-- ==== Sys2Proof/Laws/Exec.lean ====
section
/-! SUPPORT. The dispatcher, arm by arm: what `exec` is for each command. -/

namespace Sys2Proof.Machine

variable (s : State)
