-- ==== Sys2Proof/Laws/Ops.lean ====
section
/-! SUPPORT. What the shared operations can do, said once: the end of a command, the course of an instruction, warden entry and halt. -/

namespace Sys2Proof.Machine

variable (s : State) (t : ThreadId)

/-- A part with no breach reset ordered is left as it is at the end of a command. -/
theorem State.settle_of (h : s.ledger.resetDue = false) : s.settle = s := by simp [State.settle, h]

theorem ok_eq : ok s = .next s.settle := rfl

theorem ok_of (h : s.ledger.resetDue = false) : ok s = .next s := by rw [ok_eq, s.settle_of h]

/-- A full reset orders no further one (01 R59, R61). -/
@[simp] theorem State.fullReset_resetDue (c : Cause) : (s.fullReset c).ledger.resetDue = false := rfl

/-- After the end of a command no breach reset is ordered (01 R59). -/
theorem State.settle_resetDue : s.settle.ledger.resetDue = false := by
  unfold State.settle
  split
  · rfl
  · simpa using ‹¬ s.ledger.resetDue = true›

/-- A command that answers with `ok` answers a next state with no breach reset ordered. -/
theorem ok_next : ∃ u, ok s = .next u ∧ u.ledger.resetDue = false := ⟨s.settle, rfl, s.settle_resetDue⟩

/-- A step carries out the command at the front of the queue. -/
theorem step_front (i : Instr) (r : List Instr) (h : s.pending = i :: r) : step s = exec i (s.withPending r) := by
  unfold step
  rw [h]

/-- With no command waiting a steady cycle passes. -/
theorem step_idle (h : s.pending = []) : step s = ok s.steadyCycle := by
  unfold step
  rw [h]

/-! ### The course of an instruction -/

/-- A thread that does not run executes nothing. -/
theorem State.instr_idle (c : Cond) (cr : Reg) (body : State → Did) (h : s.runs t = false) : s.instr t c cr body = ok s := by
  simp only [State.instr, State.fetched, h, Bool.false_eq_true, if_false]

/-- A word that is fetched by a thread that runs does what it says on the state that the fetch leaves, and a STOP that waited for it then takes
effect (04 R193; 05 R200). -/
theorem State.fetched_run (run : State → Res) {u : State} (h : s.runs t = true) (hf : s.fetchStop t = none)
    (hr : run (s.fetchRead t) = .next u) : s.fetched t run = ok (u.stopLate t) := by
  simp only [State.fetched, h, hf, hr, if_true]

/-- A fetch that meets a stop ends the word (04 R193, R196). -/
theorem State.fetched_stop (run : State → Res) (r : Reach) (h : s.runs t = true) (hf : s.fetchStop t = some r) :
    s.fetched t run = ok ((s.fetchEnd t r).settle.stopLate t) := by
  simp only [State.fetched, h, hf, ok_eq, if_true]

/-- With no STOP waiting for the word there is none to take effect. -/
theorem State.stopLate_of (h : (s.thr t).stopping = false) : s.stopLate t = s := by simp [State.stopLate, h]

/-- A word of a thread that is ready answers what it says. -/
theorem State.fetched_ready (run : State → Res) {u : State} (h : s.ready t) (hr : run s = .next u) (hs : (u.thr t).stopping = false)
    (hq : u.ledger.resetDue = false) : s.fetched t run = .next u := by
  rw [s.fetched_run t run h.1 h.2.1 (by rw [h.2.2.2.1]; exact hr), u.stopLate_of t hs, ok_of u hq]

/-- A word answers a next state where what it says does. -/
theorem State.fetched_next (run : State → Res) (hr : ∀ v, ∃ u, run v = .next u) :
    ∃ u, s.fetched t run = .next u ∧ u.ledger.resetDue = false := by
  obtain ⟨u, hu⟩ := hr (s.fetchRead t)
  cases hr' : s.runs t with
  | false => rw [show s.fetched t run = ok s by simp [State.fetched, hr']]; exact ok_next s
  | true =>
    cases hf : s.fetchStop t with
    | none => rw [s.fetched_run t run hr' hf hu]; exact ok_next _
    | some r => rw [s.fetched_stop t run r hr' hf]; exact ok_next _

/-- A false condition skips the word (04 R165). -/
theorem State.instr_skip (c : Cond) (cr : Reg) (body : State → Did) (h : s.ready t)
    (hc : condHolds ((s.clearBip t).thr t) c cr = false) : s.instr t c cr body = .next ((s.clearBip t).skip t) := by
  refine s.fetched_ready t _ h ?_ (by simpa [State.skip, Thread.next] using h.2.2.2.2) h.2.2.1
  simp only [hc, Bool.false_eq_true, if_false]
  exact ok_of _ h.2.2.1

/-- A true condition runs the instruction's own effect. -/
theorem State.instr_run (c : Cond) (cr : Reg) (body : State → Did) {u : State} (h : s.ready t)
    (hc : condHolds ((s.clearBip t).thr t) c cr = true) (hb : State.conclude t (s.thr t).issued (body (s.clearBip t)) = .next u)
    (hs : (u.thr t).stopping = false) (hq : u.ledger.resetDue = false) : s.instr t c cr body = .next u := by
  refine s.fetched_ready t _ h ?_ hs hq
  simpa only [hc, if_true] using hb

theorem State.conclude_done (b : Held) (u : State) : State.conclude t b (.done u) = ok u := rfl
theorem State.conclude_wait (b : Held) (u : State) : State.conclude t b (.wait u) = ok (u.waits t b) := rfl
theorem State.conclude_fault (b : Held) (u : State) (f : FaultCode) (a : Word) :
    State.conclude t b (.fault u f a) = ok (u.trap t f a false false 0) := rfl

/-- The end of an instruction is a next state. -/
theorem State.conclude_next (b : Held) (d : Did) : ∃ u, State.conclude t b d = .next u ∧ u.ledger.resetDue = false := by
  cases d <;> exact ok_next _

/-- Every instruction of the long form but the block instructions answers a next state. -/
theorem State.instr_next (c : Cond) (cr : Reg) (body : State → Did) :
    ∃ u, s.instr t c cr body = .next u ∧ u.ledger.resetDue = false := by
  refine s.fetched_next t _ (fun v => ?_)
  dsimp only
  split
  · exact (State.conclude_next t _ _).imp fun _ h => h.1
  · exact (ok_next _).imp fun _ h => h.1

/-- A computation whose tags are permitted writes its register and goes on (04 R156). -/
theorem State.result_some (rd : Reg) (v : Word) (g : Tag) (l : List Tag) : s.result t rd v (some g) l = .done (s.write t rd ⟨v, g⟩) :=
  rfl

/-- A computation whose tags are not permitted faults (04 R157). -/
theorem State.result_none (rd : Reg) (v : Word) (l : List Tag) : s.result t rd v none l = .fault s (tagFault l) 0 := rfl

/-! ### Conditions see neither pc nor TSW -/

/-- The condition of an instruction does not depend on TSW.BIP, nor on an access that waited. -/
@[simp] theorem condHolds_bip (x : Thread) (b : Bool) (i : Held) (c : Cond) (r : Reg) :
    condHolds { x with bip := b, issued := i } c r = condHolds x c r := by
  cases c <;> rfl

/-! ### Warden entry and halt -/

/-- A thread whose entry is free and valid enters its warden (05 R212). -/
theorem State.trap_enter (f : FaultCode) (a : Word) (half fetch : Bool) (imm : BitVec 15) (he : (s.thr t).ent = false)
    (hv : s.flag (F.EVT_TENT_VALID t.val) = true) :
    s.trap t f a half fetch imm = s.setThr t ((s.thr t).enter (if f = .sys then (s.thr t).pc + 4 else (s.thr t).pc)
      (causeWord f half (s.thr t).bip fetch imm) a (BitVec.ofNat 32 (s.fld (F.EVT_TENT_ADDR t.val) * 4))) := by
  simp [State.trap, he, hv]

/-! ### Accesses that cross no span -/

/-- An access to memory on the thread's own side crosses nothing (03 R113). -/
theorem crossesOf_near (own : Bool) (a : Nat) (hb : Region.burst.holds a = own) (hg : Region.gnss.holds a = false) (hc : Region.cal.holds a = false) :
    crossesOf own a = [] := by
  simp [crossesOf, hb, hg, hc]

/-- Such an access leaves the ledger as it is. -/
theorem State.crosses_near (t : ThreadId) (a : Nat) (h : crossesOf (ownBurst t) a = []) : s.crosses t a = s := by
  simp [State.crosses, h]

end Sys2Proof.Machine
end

• Task item:
Start at the first line of the entries and stop at the line that contains "the queue. -/". Repeat every line in that span exactly, and nothing beyond it.

• Solution for this problem:
-- ==== Sys2Proof/Laws/Exec.lean ====
section
/-! SUPPORT. The dispatcher, arm by arm: what `exec` is for each command. -/

namespace Sys2Proof.Machine

variable (s : State)
-- ==== Sys2Proof/Laws/Ops.lean ====
section
/-! SUPPORT. What the shared operations can do, said once: the end of a command, the course of an instruction, warden entry and halt. -/

namespace Sys2Proof.Machine

variable (s : State) (t : ThreadId)

/-- A part with no breach reset ordered is left as it is at the end of a command. -/
theorem State.settle_of (h : s.ledger.resetDue = false) : s.settle = s := by simp [State.settle, h]

theorem ok_eq : ok s = .next s.settle := rfl

theorem ok_of (h : s.ledger.resetDue = false) : ok s = .next s := by rw [ok_eq, s.settle_of h]

/-- A full reset orders no further one (01 R59, R61). -/
@[simp] theorem State.fullReset_resetDue (c : Cause) : (s.fullReset c).ledger.resetDue = false := rfl

/-- After the end of a command no breach reset is ordered (01 R59). -/
theorem State.settle_resetDue : s.settle.ledger.resetDue = false := by
  unfold State.settle
  split
  · rfl
  · simpa using ‹¬ s.ledger.resetDue = true›

/-- A command that answers with `ok` answers a next state with no breach reset ordered. -/
theorem ok_next : ∃ u, ok s = .next u ∧ u.ledger.resetDue = false := ⟨s.settle, rfl, s.settle_resetDue⟩

/-- A step carries out the command at the front of the queue. -/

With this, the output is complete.